Geometry 5

A.Y. 2024/2025
9
Max ECTS
78
Overall hours
SSD
MAT/03
Language
Italian
Learning objectives
The aim of the course is to give elements of Covering Theory and of De Rham cohomology
Expected learning outcomes
To be able to recognize a covering space and its basic properties. To be able to classify the coverings of a given topological space via its fundamental group.
To be able to compute de Rham cohomology of simple differentiable manifolds.
Single course

This course can be attended as a single course.
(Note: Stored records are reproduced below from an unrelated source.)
/-! SLD and SST (R110 to R114). -/

/-- R88: a space code of a load or store, with the window register in SC for codes 4 to 6. -/
def memSc (f : Fields) : Opd := if 4 ≤ spaceOf f ∧ spaceOf f ≤ 6 then .s else .unused
def memTyOk (f : Fields) : Bool := intTy f.ty || fltTy f.ty
/-- R110: in space P only 0x0, I64 and N64. -/
def memMdOk (f : Fields) : Bool :=
  !f.md.getLsbD 3 && (decide (spaceOf f ≠ 7) || decide (f.ty = 0 ∨ f.ty = 0xB ∨ f.ty = 0xF))
/-- R112: EMP of a load by its space. -/
def loadEmp (own : List Nat) (long : List Nat) (f : Fields) : EmpRule :=
  if own.contains (spaceOf f) then .zero else if long.contains (spaceOf f) then .long else .any
def shSld (f : Fields) : Shape :=
  { dst := .s, sa := .s, sc := memSc f, tyOk := memTyOk f, mdOk := memMdOk f, emp := loadEmp [2] [0, 4, 7] f }
def shSst (f : Fields) : Shape := { sa := .s, sb := .s, sc := memSc f, tyOk := memTyOk f, mdOk := memMdOk f }

def scalarLoad (s : State) : Res :=
  let f := s.core.q.ir
  let w := accessBytes f.ty
  let k : AccessCheck := { vec := false, store := false, space := spaceOf f, ea := effAddr s.srcA f, width := w, extent := w, sc := s.srcC }
  match k.fails with
  | some t => .trap t
  | none =>
    let sx := match scalarFmt f.ty with | .int _ => true | _ => false
    doLoad k { base := k.ea.toNat, width := w, sx := sx } 0 5 (.s f.dst) s

def scalarStore (s : State) : Res :=
  let f := s.core.q.ir
  let w := accessBytes f.ty
  let k : AccessCheck := { vec := false, store := true, space := spaceOf f, ea := effAddr s.srcB f, width := w, extent := w, sc := s.srcC }
  match k.fails with
  | some t => .trap t
  | none => doStore k (spanAt k.ea.toNat (leBytes w s.srcA.toNat)) 0 s

/-- The latency of a load by its space: fixed from the core's own buffers. -/
def loadLat (own : List Nat) (lat : Nat) (f : Fields) : Option Nat := if own.contains (spaceOf f) then some lat else none

def loadScalar (s : State) : Out := issue (shSld s.core.q.ir) (loadLat [2] 5 s.core.q.ir) scalarLoad s
def storeScalar (s : State) : Out := issue (shSst s.core.q.ir) none scalarStore s
/-- SLD (R110). -/
def execSld (s : State) : Out := loadScalar s
/-- SST (R110). -/
def execSst (s : State) : Out := storeScalar s
/-- SLD_SHORT (R83). -/
def execSldShort (s : State) : Out := loadScalar s
/-- SST_SHORT (R83). -/
def execSstShort (s : State) : Out := storeScalar s

end Sys2Proof.Machine
end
Course syllabus and organization

Single session

Responsible
Lesson period
First semester
Prerequisites for admission
We assume that the students have basic knowledge about topology, foundamental group, differentiable manifolds and differential forms.
Assessment methods and Criteria
The final examination consists of an oral exam. In the oral exam, the student will be required to solve some exercises and to illustrate results presented during the course, in order to evaluate her/his knowledge and comprehension of the arguments covered as well as the capacity to apply them.
Final marks are given using the numerical range 0-30, and will be communicated immediately after the oral examination.
Geometry 5 (first part)
Course syllabus
CW complexes and classification of compact topological surfaces
Topological coverings and their properties.
Monodromy. Universal covering. ClassificationTheorem.
Differentiable coverings and orientation covering.
Homological Algebra.
de Rham complex and cohomology. Mayer-Vietoris sequence. Poincaré lemma. Finiteness theorems.
Complements of differential geometry and algebraic topology.
Teaching methods
Lectures and exercise classes.
Teaching Resources
M Manetti, Topologia, Springer, 2008
A. Hatcher, Algebraic Topology, Cambridge Univ. Press, 2002 (https://pi.math.cornell.edu/~hatcher/AT/AT.pdf)
R. Bott, L. Tu, Differential Forms in Algebraic Topology. New York Springer Verlag 1982
M.Abate, F. Tovena, Geometria Differenziale, New York Springer-Verlag 2011
Geometry 5 mod/2
Course syllabus
All the topics of the 6 cfu version and:
Poincaré lemma. Cohomology with compact supports, Poincaré duality.
Singular homology groups, Mayer Vietoris exact sequence. Computation of homology groups in some examples. de Rahm Theorem.
Complements of differential geometry and algebraic topology.
Teaching methods
Lectures and exercise classes.
Teaching Resources
M Manetti, Topologia, Springer, 2008
A. Hatcher, Algebraic Topology, Cambridge Univ. Press, 2002 (https://pi.math.cornell.edu/~hatcher/AT/AT.pdf)
R. Bott, L. Tu, Differential Forms in Algebraic Topology. New York Springer Verlag 1982
M.Abate, F. Tovena, Geometria Differenziale, New York Springer-Verlag 2011
Geometry 5 (first part)
MAT/03 - GEOMETRY - University credits: 6
Practicals: 24 hours
Lessons: 28 hours
Geometry 5 mod/2
MAT/03 - GEOMETRY - University credits: 3
Practicals: 12 hours
Lessons: 14 hours